For Marilyn Nolen, parenting came a little later in life than she expected. With the help of assisted reproductive therapy (ART) and donor eggs, she finally became the proud mother of twin boys -- when she was 55 years old.
Now 65 and raising her two rambunctious ten-year-olds in Killeen, Tex., Nolen is one of a growing number of women in the U.S. who have entered motherhood post-40.
While birth rates in 2008 dropped among women in their teens, twenties, and thirties, the 40-to-44 age bracket saw a 4 percent increase in birth rate, according to a report released Tuesday by the Centers for Disease Control and Prevention.
Birth rates increased for mothers over 45 as well, with the number of births among these women increasing by 4 percent in the past year. What's more, women over 40 were also more likely to be first-time mothers than in past years, the report found.
"This increase is part of a general trend that we've seen over the past few decades," says Brady Hamilton, lead author on the study and researcher for the CDC's National Center for Health Statistics. "A rise in reproductive technology gives women more options and more women are choosing to postpone childbirth or have a second or third child later in life," he says.
This doesn't mean it's easy to conceive in mid-life, however, warns Dr. Marjorie Greenfield, author of "The Working Woman Pregnancy Book" and director of general obstetrics and gynecology at University Hospitals Case Medical Center.
"Statistics like this encourage putting off pregnancy even more. It gives women the illusion that the biological clock doesn't really start ticking until later," she says, "but most births over 45 are from egg donors. The chance of getting pregnant without assisted reproductive therapy after age 40 is only 10 percent," she says.
Because of her age, Nolen wasn't able to use her own eggs. After nearly a decade of failed attempts with other fertility treatment, using in vitro fertilization with a donor egg and her husband's sperm was the only treatment that was finally successful.
The rise in new and better reproductive technologies -- like those the Nolens used -- explains, in part, why more women are willing and able to conceive at middle age, Hamilton says.
"Assisted reproduction therapy and fertility treatments are feeding this trend," says Dr. Richard Paulson, chief of the division of reproductive endocrinology at the University of Southern California, "but it would be hard to tell how many people are actively waiting to have children [because they can use this technology] and how many are older women wanting to have children that now can because of an increasing social acceptance of being an older mother and this technology."

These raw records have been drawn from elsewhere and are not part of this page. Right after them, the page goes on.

/-- A flit of class response that answers a core's own access to memory or registers: it belongs to no packet of a ticket. `none`:
no running core is the destination. -/
def accessFlit (s : State) (src dest cls route : Nat) : Option (Nat × Packet) :=
  let c := coreIndex s dest
  if cls = 1 ∧ 72 ≤ dest ∧ dest < 120 ∧ (coreOf s c).state = .running then
    some (c, { dest := dest, destGen := (unitOf s dest).gen, src := src, inst := (unitOf s dest).owner, route := route, cls := 1, tag := 0, step := 0 })
  else none

/-- An answer's flit reaches a router on its way to core `c`: what has become of it is found at the access (R45, R477). -/
def accessFlitArrive (s : State) (c : Nat) (p : Packet) (x y up link : Nat) (errors : List Nat) : State :=
  match flitTries x y up link none 4 errors (wakeIsland s (0xE0 + quadOf x y)) with
  | (.good, s) => s
  | (.altered, s) => setCore s c { coreOf s c with flit := .altered }
  | (.poisoned, s) =>
    let s := recordLost (routerCount s x y 15 8) ((routerUnit x y).getD 0xFF) p.inst lostUnknown
    setCore s c { coreOf s c with flit := .poisoned }

/-- FLIT_ARRIVE (R36, R38, R44): a flit passes only the routers of its dimension-ordered route, and wakes the trunk quadrant of
each. The outcome of the third replay that is still uncorrectable goes on with its poison mark, and the recorder names the router's
unit (R45). With no packet in flight that way, the flit is of the answer to a core's own access. -/
def execFlitArrive (src dest cls route x y up link flit : Nat) (errors : List Nat) (s : State) : Out :=
  let q := 0xE0 + quadOf x y
  match oldest s src dest cls route with
  | none => .next (match accessFlit s src dest cls route with
    | none => s
    | some (c, p) => if !onRoute s p (x, y) || wakeBarred s q then s else accessFlitArrive s c p x y up link errors)
  | some p =>
    if !onRoute s p (x, y) || wakeBarred s q then .next s
    else match flitTries x y up link (some p.tag) 4 errors (wakeIsland s q) with
    | (.good, s) => .next s
    | (.altered, s) => .next (setPacket (drawn s) p (alterFlit p flit s.freeCount))
    | (.poisoned, s) =>
      let s := routerCount s x y 15 8
      .next (setPacket (recordLost s ((routerUnit x y).getD 0xFF) p.inst lostUnknown) p { p with poison := true })

/-! ## Held events (R31) -/

/-! ## End tokens and revoke tokens (R172, R173) -/

/-- The state that a station's command answers. -/
def answered (s : State) (o : Out) : State :=
  match o with
  | .next t => t
  | _ => s

/-- The station takes the token that stands alone in its queue: what its own command does with it. What a stream compressor and a cipher
engine still compute at the token is checked, and waits for their own command (R349, R395). -/
def serveToken (s : State) (u mode : Nat) : State :=
  match kindOf u, mode with
  | 0x01, 1 => writeServe s u 1
  | 0x01, _ => writeServe s u 2
  | 0x04, 0 | 0x05, 0 => answered s (execProgram u s)
  | 0x04, _ | 0x05, _ => answered s (execLoad u s)
  | 0x06, 2 | 0x07, _ => s
  | 0x06, _ => cmpServe s u mode true []
  | 0x08, _ => dgtServe s u mode
  | 0x09, _ => searchServe s u mode {}
  | 0x0A, _ => answered s (execDramStation u 0 s)
  | 0x0B, _ => answered s (execHostPortWrite u [] s)
  | 0x0C, _ => answered s (execSend u s)
  | 0x0D, _ => answered s (execParityEngineStep u none s)
  | 0x0F, 0 => answered s (execReadWriteBack u s)
  | 0x0F, _ => answered s (execWriteThrough u s)
  | 0x11, 0 => answered s (execDeallocate s)
  | 0x11, 2 => answered s (execDurable s)
  | 0x11, 3 => answered s (execMapWrite s)
  | _, _ => s

/-- The load ticket's end: the loader knows that no more bytes come; a token with PROV 1 is a revoke (R172). -/
def loadEnds (s : State) (p : Packet) : State :=
  let c := ctxOf s p.tag p.step
  if p.prov then
    match entryOf s p.tag with
    | some e => ackTicket (zeroWritten (stationRevoke (report s p.tag p.dest 0x10) p.dest p.tag p.step) p.tag e) p.tag 0
    | none => s
  else setCtx s p.tag p.step { c with endTok := some (p.off, p.prov) }

/-- The token passes the trunk interface: fens take it on their port, the loader notes it, and every other station serves
it in its turn, at once where nothing stands before it. -/
def takeToken (s : State) (e : Entry) (p : Packet) : State :=
  match kindOf p.dest with
  | 0x02 | 0x03 => fenInput s (p.dest - 32) (p.dest < 64 && p.src == p.dest - 32) p
  | 0x13 => loadEnds s p
  | _ =>
    let s := enqueue s p.dest (.pkt p)
    if (inboxOf s p.dest).length = 1 then
      serveToken s p.dest ((((stepsOf s e)[p.step]?).map (·.mode)).getD 0)
    else s

/-- At a fen or the loader the token is taken once the bytes that it counts have come. -/
def tokenDue (s : State) (p : Packet) : Bool :=
  match kindOf p.dest with
  | 0x02 | 0x03 | 0x13 => tokenReady s p p.step
  | _ => true

/-- END_TOKEN_ARRIVE (R172). A poisoned token is never acted on: its ticket fails with MEDIA_LOST (R45). -/
def execEndTokenArrive (src dest tag : Nat) (s : State) : Out :=
  match arriving s (fun p => p.src == src && p.dest == dest && p.tag == tag && p.endTok) with
  | none => .next s
  | some p =>
    if pathBarred s p then .next s
    else
      let s := wakePath s p
      if (unitOf s dest).gen ≠ p.destGen then .next (bounce (offTrunk s p) p)
      else match entryOf s tag with
      | none => .next (offTrunk s p)
      | some e =>
        if e.fenced || e.revoking then .next (offTrunk s p)
        else if p.poison then .next (failAt (offTrunk s p) tag p.step dest 0x0F)
        else if !canTake s p || !tokenDue s p then .next s
        else .next (takeToken (offTrunk s p) e p)

/-- REVOKE_TOKEN_ARRIVE (R173). A poisoned one revokes too, and MEDIA_LOST is reported (R45). -/
def execRevokeTokenArrive (src dest tag : Nat) (s : State) : Out :=
  match arriving s (fun p => p.src == src && p.dest == dest && p.tag == tag && p.revoke) with
  | none => .next s
  | some p =>
    if pathBarred s p then .next s
    else
      let s := wakePath s p
      if (unitOf s dest).gen ≠ p.destGen then .next (bounce (offTrunk s p) p)
      else
        let s := offTrunk s p
        .next (revokeAt (if p.poison then report s tag dest 0x0F else s) dest tag p.step)

end Sys2Proof.Machine
end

Nolen and her husband Randy would fall into the second category, older parents who would say "life just kind of played out this way." Nolen was already over 40 when the two got married, so while they both wanted children, the opportunity to start a family together came later in life. But that family didn't come easily.
"I was healthy and worked as a coach -- I thought it would just happen," Nolen says, "but when it didn't and I wasn't getting pregnant, we tried the regular fertility things [like] artificial insemination…without success. When I turned 50, we gave up and tried to adopt."